The committee also claimed that the secret group started a parallel security apparatus in the Ministry of Interior and engineered the assassinations, and alleged that this apparatus had a direct relationship with Ennahda leader Rashid Ghannouchi, among others in the party. The committee also said there are security leaders involved with Ennahda who are still hiding evidence.
Meanwhile, Al-Sabah newspaper on Oct. 3 published some of the committee's documents that appear to back these accusations, including a confession Khadr made during his 2013 interrogation and details about Ennahda’s alleged underground activities.
Rida al-Radawi, a member of the group investigating the murders, told Al-Monitor that after Ennahda won the largest percentage of seats in the 2011 parliamentary elections, the party appointed some of its close associates to the state’s official security apparatus, which has since enabled Ennahda to intervene in several sensitive cases, including the 2013 political assassinations.
Radawi claims Khadr still possesses the most important documents about the assassinations of Belaid and Brahmi. Between 2011 and his arrest in 2013, Khadr allegedly played a major role in illegally gathering intelligence information through the secret group, which also collected information about journalists and military personnel. Khadr also had connections with the banned Ansar al-Sharia organization, Radawi said.
According to the committee's report, the Ennahda-affiliated crew also tried to influence judges, cooperated with the outlawed Muslim Brotherhood in Egypt, surreptitiously obtained information about the Algerian military and tried to penetrate the US Embassy for espionage purposes.
Fatma Mseddi, a parliament member representing the secular political party Nidaa Tunis, called on the government to take serious action regarding the security concerns presented at the press conference. She told Al-Monitor that she wants the government to freeze Ennahda’s activity and form an open panel of judges, security experts and civil society activists to examine all the documents the investigating committee presented in public, and then refer that information to the judiciary.
“Ennahda must be dissolved because it doesn't respect the law of parties and associations in Tunisia, and it should be classified as a terrorist organization if its involvement in political assassinations and its association with the Brotherhood turn out to be true,” Mseddi said.
Parliamentarian Ziad al-Akhdar of the Popular Front party agreed with that assessment.
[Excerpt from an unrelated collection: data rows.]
-- ==== Sys2Proof/Machine/Mac.lean ====
section
/-!
DEFINITION. The feeder MAC (spec/12): cycles, frames and their protection, acknowledgement, beacons, joining, masks,
cruises and routes.
-/

namespace Sys2Proof.Machine

/-! ### Enables, paths and sizes (R252, R258, R265) -/

/-- The MAC of feeder `f` is enabled (R279), and active: its modem may transmit. -/
def State.macOn (s : State) (f : Nat) : Bool :=
  s.modemOn f && s.rbit (FMA.M_CTRL f) 0 && s.rbit (regCTRL (FMA.page (f / 12))) 0
def State.macActive (s : State) (f : Nat) : Bool := s.macOn f && s.mayTransmit f

/-- A node's hop, and whether the module is its parent. -/
def State.hop (s : State) (i : Nat) : Nat := s.node i N.ROUTE 1 % 16
def State.parentIsModule (s : State) (i : Nat) : Bool := (s.node i N.ROUTE 1).testBit 4

/-- The entries on the path from the module to node `i`, the node last. -/
def State.path (s : State) : Nat → Nat → List Nat
  | 0, _ => []
  | fuel + 1, i =>
    if s.parentIsModule i then [i]
    else match s.nodeAt (s.node i N.FEEDER 1) (s.node i N.PARENT 1) with
      | some p => s.path fuel p ++ [i]
      | none => [i]

/-- TICK_SMP (R257): samples per tick, Q16.16. -/
def State.tickSmp (s : State) : Nat := 200000000 * 2 ^ 28 / s.freq

/-- Samples of a frame of `n` payload bytes on slot `t` of feeder `f`. -/
def State.slotSamples (s : State) (f t n : Nat) : Nat :=
  let mode := s.slotMode f t
  frameSamples (controlSymbols (s.carriers f).length s.free) (symbolCount n (mode / 16 % 4) (s.symbolBits f t) s.free)
    (symbolSamples mode)

/-- Ticks an allocation gives a frame: it ends at least one tick before them; in steps of 8 ticks (log entry 34). -/
def State.frameTicks (s : State) (f t n : Nat) : Nat :=
  let ticks := ((400 + s.slotSamples f t n) * 65536 + s.tickSmp - 1) / s.tickSmp + 1
  (ticks + 7) / 8 * 8

/-- Ticks of an allocation between two nodes, whose map only they hold: a free value of the draw (log entry 34). -/
def State.peerTicks (s : State) (f tx rx n : Nat) : Nat :=
  let m := Config.peerMap f tx rx s.free
  let size := frameSamples (controlSymbols (s.carriers f).length s.free) (symbolCount n (m.1 / 16 % 4) m.2 s.free) (symbolSamples m.1)
  (((400 + size) * 65536 + s.tickSmp - 1) / s.tickSmp + 1 + 7) / 8 * 8

/-- The slot of a link between the module and a hop-1 node: its own map, else slot 0 (R251). -/
def State.hopSlot (s : State) (f : Nat) (addr : Nat) (dir : Nat) : Nat := (s.linkSlot f addr dir).getD 0

/-- Bytes of an ACK payload with its tag (R258). -/
def ackBytes : Nat := 24

/-! ### Protection (R255, R256) -/

/-- The nonce and the additional data of a frame (R256). -/
def macNonce (f : Nat) (head : Bool) (orig key fcnt epoch : Nat) : List Byte :=
  fields [(1, f), (1, head.toNat), (1, orig), (1, key), (4, fcnt), (4, epoch)]
def macAad (ftype flags orig final fcnt : Nat) : List Byte :=
  fields [(1, ftype), (1, flags &&& 0x5C), (1, orig), (1, final), (4, fcnt)]

/-- A part of a node's link key: 0 downward, 1 upward, 2 wrapping (R405). -/
def State.linkKey (s : State) (i part : Nat) : Option (List Byte) :=
  if s.kvt.state = 1 then
    (s.kvt.links.find? (fun p => p.1 = i)).map (fun p => ((xorBytes p.2.shareA p.2.shareB).drop (32 * part)).take 32)
  else none

/-- The key the module encrypts under: the group key of even or odd epoch in KS16 or KS18, or part D of a node's link key;
and the key it decrypts under: KS17, KS19, part U (R404, R405). -/
def State.sealKey (s : State) (key i : Nat) : Option (List Byte) :=
  if key = 0 then s.portKey 16 KU.ENCRYPT else if key = 1 then s.portKey 18 KU.ENCRYPT else s.linkKey i 0
def State.openKey (s : State) (key i : Nat) : Option (List Byte) :=
  if key = 0 then s.portKey 17 KU.DECRYPT else if key = 1 then s.portKey 19 KU.DECRYPT else s.linkKey i 1

/-- A group key as ACC carries it: wrapped under part W of the node key, for a usable slot with EXPORT (R268, R404, R405). -/
def State.wrapGroup (s : State) (i key : Nat) : Option (List Byte) :=
  match s.linkKey i 2 with
  | some w => if s.keyUsable (16 + 2 * key) && (s.key (16 + 2 * key)).exp then some (Config.kwWrap w (s.keyValue (16 + 2 * key))) else none
  | none => none

/-- The epoch in a nonce: 0 for a node key. -/
def nonceEpoch (f key : Nat) : Nat := if key = 2 then 0 else Config.keyEpoch f

/-- Bytes 8 to 19 of frame control (R255). -/
def macBytes (ver ftype flags tx rx orig final hop key fcnt : Nat) : List Byte :=
  fields [(1, ftype + 16 * ver), (1, flags), (1, tx), (1, rx), (1, orig), (1, final), (1, hop + 16 * key), (1, 0), (4, fcnt)]

/-- The MAC version of a frame to a node. -/
def State.frameVer (s : State) (i : Nat) : Nat := if 4096 ≤ i then 1 else max 1 (s.node i N.VER 1)

/-- A frame to every node, and one whose first hop acknowledges it: a joined node (log entry 97). -/
def MacFrame.bcast (x : MacFrame) : Bool := 4096 ≤ x.node && !x.temp
def MacFrame.acked (x : MacFrame) : Bool :=
  if x.ftype = 2 then false else if x.temp then decide (x.sponsor < 4096) else decide (x.node < 4096)

/-- FLAGS of a frame the module originates: TX_HEAD, ORIG_HEAD, and BCAST, ACK_REQ, E2E, TEMP as the frame has them. -/
def MacFrame.flags (x : MacFrame) : Nat :=
  1 + 4 + x.bcast.toNat * 16 + x.acked.toNat * 32 + x.e2e.toNat * 64 + x.temp.toNat * 128

/-- FINAL of a frame the module originates: the node, the sponsor of one that has not joined (R265), 0 for neither. -/
def State.finalOf (s : State) (x : MacFrame) : Nat :=
  let i := if x.temp then x.sponsor else x.node
  if i < 4096 then s.node i N.ADDR 1 else 0

/-- The transmission of a frame the module originates, at a tick, to the first node of its path; without a key the vault lets
it use it is not sealed, and not sent (log entry 108). -/
def State.txOf (s : State) (f : Nat) (x : MacFrame) (fcnt : Nat) (tick : Stamp) (rx : Nat) : TxReq :=
  let final := s.finalOf x
  let ft := x.ftype + 16 * s.frameVer x.node
  let iv := macNonce f true 0 x.key fcnt (nonceEpoch f x.key)
  let aad := macAad ft x.flags 0 final fcnt
  let key := s.sealKey x.key x.node
  let ct := gcm (key.getD []) iv x.body
  let body := if x.key = 3 then x.body else ct ++ Config.gcmTag (key.getD []) iv aad ct
  { tick, slot := if x.bcast || (x.temp && 4096 ≤ x.sponsor) then 0 else s.hopSlot f rx 1,
    mac := macBytes (s.frameVer x.node) x.ftype x.flags 0 rx 0 final 0 x.key fcnt, body, tag := x.tag,
    sealed := x.key = 3 || key.isSome }

/-- The next FCNT of the module under a key; a sender never repeats one (R256). -/
def State.takeFcnt (s : State) (f key i : Nat) : State × Nat :=
  if key = 2 then
    (s.modMacNode i (fun n => { n with fcnt := n.fcnt + 1 }), (s.macNode i).fcnt)
  else (s.modMac f (fun m => { m with fcnt := m.fcnt + 1 }), (s.mac f).fcnt)

/-! ### Allocations (R257, R258, R260) -/

/-- AFLAGS. -/
def AF.TX_HEAD : Nat := 1
def AF.RX_HEAD : Nat := 2
def AF.BCAST : Nat := 4
def AF.ACK : Nat := 8
def AF.TEMP : Nat := 16
def AF.PROBE : Nat := 32

/-- Ticks of a frame of `n` bytes over the link between the k-th node of a path and what lies before it; `dir` is 1
downward. -/
def State.hopTicks (s : State) (f : Nat) (path : List Nat) (k dir n : Nat) : Nat :=
  let a := s.node (path.getD k 0) N.ADDR 1
  let b := s.node (path.getD (k - 1) 0) N.ADDR 1
  if k = 0 then s.frameTicks f (s.hopSlot f a dir) n
  else if dir = 1 then s.peerTicks f b a n else s.peerTicks f a b n

/-- One hop downward to the k-th node of a path, with an acknowledgement. -/
def State.hopDown (s : State) (f : Nat) (path : List Nat) (k n start : Nat) : Alloc :=
  let ack := s.hopTicks f path k 1 n
  { tx := if k = 0 then 0 else s.node (path.getD (k - 1) 0) N.ADDR 1, rx := s.node (path.getD k 0) N.ADDR 1,
    flags := (if k = 0 then AF.TX_HEAD else 0) + AF.ACK,
    ackOfs := ack, start, len := ack + s.hopTicks f path k 0 ackBytes }

/-- The last hop to a node that has not joined, on slot 0; DESIGN CHOICE (log entry 97), unsafe: it carries no
acknowledgement. -/
def State.hopTemp (s : State) (f : Nat) (path : List Nat) (n start : Nat) : Alloc :=
  { tx := (path.getLast?.map (s.node · N.ADDR 1)).getD 0, rx := 0,
    flags := (if path.isEmpty then AF.TX_HEAD else 0) + AF.TEMP, ackOfs := 0, start, len := s.frameTicks f 0 n }

/-- One hop upward from the k-th node of a path. -/
def State.hopUp (s : State) (f : Nat) (path : List Nat) (k n start : Nat) : Alloc :=
  let ack := s.hopTicks f path k 0 n
  { tx := s.node (path.getD k 0) N.ADDR 1, rx := if k = 0 then 0 else s.node (path.getD (k - 1) 0) N.ADDR 1,
    flags := (if k = 0 then AF.RX_HEAD else 0) + AF.ACK, ackOfs := ack, start, len := ack + s.hopTicks f path k 1 ackBytes }

/-- Allocations made one after another from a tick. -/
def chainFrom (start : Nat) : List (Nat → Alloc) → List Alloc
  | [] => []
  | g :: l => let a := g start; a :: chainFrom (start + a.len) l

/-- The chain of a frame: down its path, on to a node that has not joined, and up again for the CMD_ACK of an end-to-end
frame (R260). -/
def State.frameChain (s : State) (f : Nat) (x : MacFrame) (start : Nat) : List Alloc :=
  let i := if x.temp then x.sponsor else x.node
  let p := if i < 4096 then s.path 8 i else []
  let n := x.body.length + 16
  let down := (List.range p.length).map (fun k => s.hopDown f p k n ·)
  let up := (List.range p.length).reverse.map (fun k => s.hopUp f p k 64 ·)
  chainFrom start (down ++ (if x.temp then [s.hopTemp f p n] else []) ++ (if x.e2e then up else []))

/-- The chain of an upward grant of `n` bytes. -/
def State.grantChain (s : State) (f i n start : Nat) : List Alloc :=
  let p := s.path 8 i
  chainFrom start ((List.range p.length).reverse.map (fun k => s.hopUp f p k n ·))

/-- The end of a list of allocations begun at a tick. -/
def chainEnd (start : Nat) (l : List Alloc) : Nat := start + (l.map (·.len)).sum

/-- A chain taken whole, if it fits before CONT_START and in the beacon, where ACK_OFS is a byte (R257, R260). -/
def State.addChain (s : State) (f : Nat) (l : List Alloc) (at_ : Nat) : Option State :=
  let m := s.mac f
  if chainEnd at_ l ≤ m.cont ∧ m.allocs.length + l.length ≤ 56 ∧ l.all (fun a => a.ackOfs < 256) then
    some (s.modMac f (fun m => { m with allocs := m.allocs ++ l }))
  else none

/-- Where the next allocation begins. -/
def State.allocEnd (s : State) (f : Nat) : Nat :=
  let m := s.mac f
  chainEnd (m.maxhop * m.bslot * 8) m.allocs

/-- A transmission put among those a modem waits to begin, which lie in the order of their ticks (R253). -/
def State.enqueueTx (s : State) (f : Nat) (r : TxReq) : State :=
  s.modModem f (fun m => { m with
    queue := m.queue.takeWhile (fun x => x.tick.toNat ≤ r.tick.toNat) ++ [r]
      ++ m.queue.dropWhile (fun x => x.tick.toNat ≤ r.tick.toNat) })

/-- A waiting frame given its allocation in this cycle, if there is room: its transmission is handed to the modem. -/
def State.placeFrame (s : State) (f : Nat) (x : MacFrame) : State :=
  let start := s.allocEnd f
  let l := if !x.bcast then s.frameChain f x start
    else [{ tx := 0, rx := 0, flags := AF.TX_HEAD + AF.BCAST, ackOfs := 0, start, len := s.frameTicks f 0 (x.body.length + 16) }]
  match s.addChain f l start with
  | none => s
  | some t =>
    let (t, fcnt) := match x.fcnt with
      | some c => (t, c)
      | none => t.takeFcnt f x.key x.node
    let tick := s.now + BitVec.ofNat 64 start
    let rx := match l.head? with | some a => a.rx | none => 0
    let due := match l.head? with | some a => s.now + BitVec.ofNat 64 (start + a.len) | none => tick
    let t := t.enqueueTx f (t.txOf f x fcnt tick rx)
    t.modMac f (fun m => { m with out := m.out.map (fun y =>
      if y.tag = x.tag then { y with fcnt := some fcnt, due := some due, hop1 := rx } else y) })

/-- The frames of one class of R260 that have no transmission under way, COMMAND frames by execution stamp. -/
def State.classFrames (s : State) (f p : Nat) : List MacFrame :=
  let l := (s.mac f).out.filter (fun x => x.prio = p && x.due.isNone)
  l.foldl (fun (acc : List MacFrame) x => acc.takeWhile (fun y => y.exec ≤ x.exec) ++ [x] ++ acc.dropWhile (fun y => y.exec ≤ x.exec)) []

/-- A grant to node `i` (R260). -/
def State.grant (s : State) (f i n : Nat) : State :=
  let start := s.allocEnd f
  match s.addChain f (s.grantChain f i n start) start with
  | some t => t.modMacNode i (fun x => { x with granted := cycleOf s.now, qrep := x.qrep - n })
  | none => s

/-- The bytes of an upward grant to node `i`: all it has queued in one frame of at most 16 200 bytes, else the most whole
codewords that still fit, and at least 64 (log entry 34). -/
def State.grantSize (s : State) (f i : Nat) : Nat :=
  let all := max 64 (min (s.macNode i).qrep 16200)
  let start := s.allocEnd f
  let sizes := all :: ((List.range 30).reverse.map (fun k => 540 * (k + 1))).filter (· < all)
  (sizes.find? (fun n => (s.addChain f (s.grantChain f i n start) start).isSome)).getD 64

/-- The grant for the answer a join session awaits, once the module's own step has its allocation (R268): 2 153 bytes for an
AUTH, 64 for a CONFIRM. -/
def State.grantJoin (s : State) (f : Nat) (x : JoinSession) : State :=
  if (s.mac f).out.any (fun y => y.tag = x.tag && y.due.isNone) then s
  else
    let start := s.allocEnd f
    match s.addChain f (s.grantChain f x.node (if x.step = 3 then 2153 else 64) start) start with
    | some t => t
    | none => s

/-- The nodes that get an upward grant: a QREP above 0, or none in the last 16 cycles (R260). -/
def State.grantees (s : State) (f : Nat) : List Nat :=
  (s.joined f).filter (fun i => 0 < (s.macNode i).qrep || (s.macNode i).granted + 16 ≤ cycleOf s.now)

/-- Round-robin order of endpoints after the last served. -/
def rotateAfter (k : Nat) (l : List Nat) : List Nat := l.filter (fun e => k < e) ++ l.filter (fun e => e ≤ k)

/-- A waiting element of endpoint `e` made a frame, its bytes taken from the endpoint's bucket (R275). -/
def State.payloadFrame (s : State) (f e : Nat) (h : HeldElem) : State :=
  let n := h.body.length
  let t := s.updEp e [(P.BUCKET_DN, 4, unsigned 32 (s.bucketOf e P.BUCKET_DN - n)),
    (P.BYTES_DN, 4, (s.ep e P.BYTES_DN 4 + n) % 2 ^ 32)]
  let t := { t with ntb := { t.ntb with held := t.ntb.held.erase h } }
  t.macSend f { node := s.ep e P.NODE 2, key := Config.keyEpoch f % 2, prio := 6, body := element h.cls (t.ep e P.NUM 1) h.body }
“The judiciary must assume its responsibility and consider the evidence presented by the defense more seriously,” he told Al-Monitor. “We in the Popular Front do not seek to eliminate Ennahda, but we want the law to take its course to achieve justice in the assassination of Belaid and Brahmi."
In an Oct. 3 statement, Ennahda described the accusations made by the defense as lies and slander. It said the Popular Front is trying to damage Ennahda's reputation and ruin Tunisia's foreign relations.
The statement added that Ennahda is an official political party and is committed to the party-regulating law it helped draft, which renounces violence. It further called on the Popular Front to adhere to the decisions and rulings of state institutions, especially the judiciary.
The head of Ennahda’s Shura Council, Abdelkarim Harouni, told privately owned Nessma TV on Oct. 2 that the Popular Front was using the judiciary to try to overthrow the movement by tying it to the assassinations. He said the Popular Front is using the accusations to gain power after failing to do so through democratic means.